Word for word, retype every entry in the listing.
Records provided Start Marker
-- ==== Sys2Proof/Machine/Dispatch.lean ====
section
/-! DEFINITION. The dispatch: one arm per instruction, each one call of its meaning (40_fetch_dispatch.md R94). -/

namespace Sys2Proof.Machine

def exec (i : Instr) (s : State) : Host.Outcome State Fault Refusal :=
  match i with
  | .cls => Sys2Proof.Machine.execCls s
  | .ret => Sys2Proof.Machine.execRet s
  | .scr => Sys2Proof.Machine.execScr s
  | .scl => Sys2Proof.Machine.execScl s
  | .low => Sys2Proof.Machine.execLow s
  | .high => Sys2Proof.Machine.execHigh s
  | .scd n => Sys2Proof.Machine.execScd n s
  | .skp x => Sys2Proof.Machine.execSkp x s
  | .sknp x => Sys2Proof.Machine.execSknp x s
  | .ldVxDt x => Sys2Proof.Machine.execLdVxDt x s
  | .ldVxK x => Sys2Proof.Machine.execLdVxK x s
  | .ldDtVx x => Sys2Proof.Machine.execLdDtVx x s
  | .ldStVx x => Sys2Proof.Machine.execLdStVx x s
  | .addIVx x => Sys2Proof.Machine.execAddIVx x s
  | .ldFVx x => Sys2Proof.Machine.execLdFVx x s
  | .ldBVx x => Sys2Proof.Machine.execLdBVx x s
  | .ldMemVx x => Sys2Proof.Machine.execLdMemVx x s
  | .ldVxMem x => Sys2Proof.Machine.execLdVxMem x s
  | .seVxVy x y => Sys2Proof.Machine.execSeVxVy x y s
  | .ldVxVy x y => Sys2Proof.Machine.execLdVxVy x y s
  | .orVxVy x y => Sys2Proof.Machine.execOrVxVy x y s
  | .andVxVy x y => Sys2Proof.Machine.execAndVxVy x y s
  | .xorVxVy x y => Sys2Proof.Machine.execXorVxVy x y s
  | .addVxVy x y => Sys2Proof.Machine.execAddVxVy x y s
  | .subVxVy x y => Sys2Proof.Machine.execSubVxVy x y s
  | .shrVxVy x y => Sys2Proof.Machine.execShrVxVy x y s
  | .subnVxVy x y => Sys2Proof.Machine.execSubnVxVy x y s
  | .shlVxVy x y => Sys2Proof.Machine.execShlVxVy x y s
  | .sneVxVy x y => Sys2Proof.Machine.execSneVxVy x y s
  | .jp nnn => Sys2Proof.Machine.execJp nnn s
  | .call nnn => Sys2Proof.Machine.execCall nnn s
  | .seVxKk x kk => Sys2Proof.Machine.execSeVxKk x kk s
  | .sneVxKk x kk => Sys2Proof.Machine.execSneVxKk x kk s
  | .ldVxKk x kk => Sys2Proof.Machine.execLdVxKk x kk s
  | .addVxKk x kk => Sys2Proof.Machine.execAddVxKk x kk s
  | .ldI nnn => Sys2Proof.Machine.execLdI nnn s
  | .jpV0 nnn => Sys2Proof.Machine.execJpV0 nnn s
  | .rnd x kk => Sys2Proof.Machine.execRnd x kk s
  | .drw x y n => Sys2Proof.Machine.execDrw x y n s

end Sys2Proof.Machine
end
Records provided End Marker
Answer |
-- ==== Sys2Proof/Machine/Dispatch.lean ====
section
/-! DEFINITION. The dispatch: one arm per instruction, each one call of its meaning (40_fetch_dispatch.md R94). -/

namespace Sys2Proof.Machine

def exec (i : Instr) (s : State) : Host.Outcome State Fault Refusal :=
  match i with
  | .cls => Sys2Proof.Machine.execCls s
  | .ret => Sys2Proof.Machine.execRet s
  | .scr => Sys2Proof.Machine.execScr s
  | .scl => Sys2Proof.Machine.execScl s
  | .low => Sys2Proof.Machine.execLow s
  | .high => Sys2Proof.Machine.execHigh s
  | .scd n => Sys2Proof.Machine.execScd n s
  | .skp x => Sys2Proof.Machine.execSkp x s
  | .sknp x => Sys2Proof.Machine.execSknp x s
  | .ldVxDt x => Sys2Proof.Machine.execLdVxDt x s
  | .ldVxK x => Sys2Proof.Machine.execLdVxK x s
  | .ldDtVx x => Sys2Proof.Machine.execLdDtVx x s
  | .ldStVx x => Sys2Proof.Machine.execLdStVx x s
  | .addIVx x => Sys2Proof.Machine.execAddIVx x s
  | .ldFVx x => Sys2Proof.Machine.execLdFVx x s
  | .ldBVx x => Sys2Proof.Machine.execLdBVx x s
  | .ldMemVx x => Sys2Proof.Machine.execLdMemVx x s
  | .ldVxMem x => Sys2Proof.Machine.execLdVxMem x s
  | .seVxVy x y => Sys2Proof.Machine.execSeVxVy x y s
  | .ldVxVy x y => Sys2Proof.Machine.execLdVxVy x y s
  | .orVxVy x y => Sys2Proof.Machine.execOrVxVy x y s
  | .andVxVy x y => Sys2Proof.Machine.execAndVxVy x y s
  | .xorVxVy x y => Sys2Proof.Machine.execXorVxVy x y s
  | .addVxVy x y => Sys2Proof.Machine.execAddVxVy x y s
  | .subVxVy x y => Sys2Proof.Machine.execSubVxVy x y s
  | .shrVxVy x y => Sys2Proof.Machine.execShrVxVy x y s
  | .subnVxVy x y => Sys2Proof.Machine.execSubnVxVy x y s
  | .shlVxVy x y => Sys2Proof.Machine.execShlVxVy x y s
  | .sneVxVy x y => Sys2Proof.Machine.execSneVxVy x y s
  | .jp nnn => Sys2Proof.Machine.execJp nnn s
  | .call nnn => Sys2Proof.Machine.execCall nnn s
  | .seVxKk x kk => Sys2Proof.Machine.execSeVxKk x kk s
  | .sneVxKk x kk => Sys2Proof.Machine.execSneVxKk x kk s
  | .ldVxKk x kk => Sys2Proof.Machine.execLdVxKk x kk s
  | .addVxKk x kk => Sys2Proof.Machine.execAddVxKk x kk s
  | .ldI nnn => Sys2Proof.Machine.execLdI nnn s
  | .jpV0 nnn => Sys2Proof.Machine.execJpV0 nnn s
  | .rnd x kk => Sys2Proof.Machine.execRnd x kk s
  | .drw x y n => Sys2Proof.Machine.execDrw x y n s

end Sys2Proof.Machine
end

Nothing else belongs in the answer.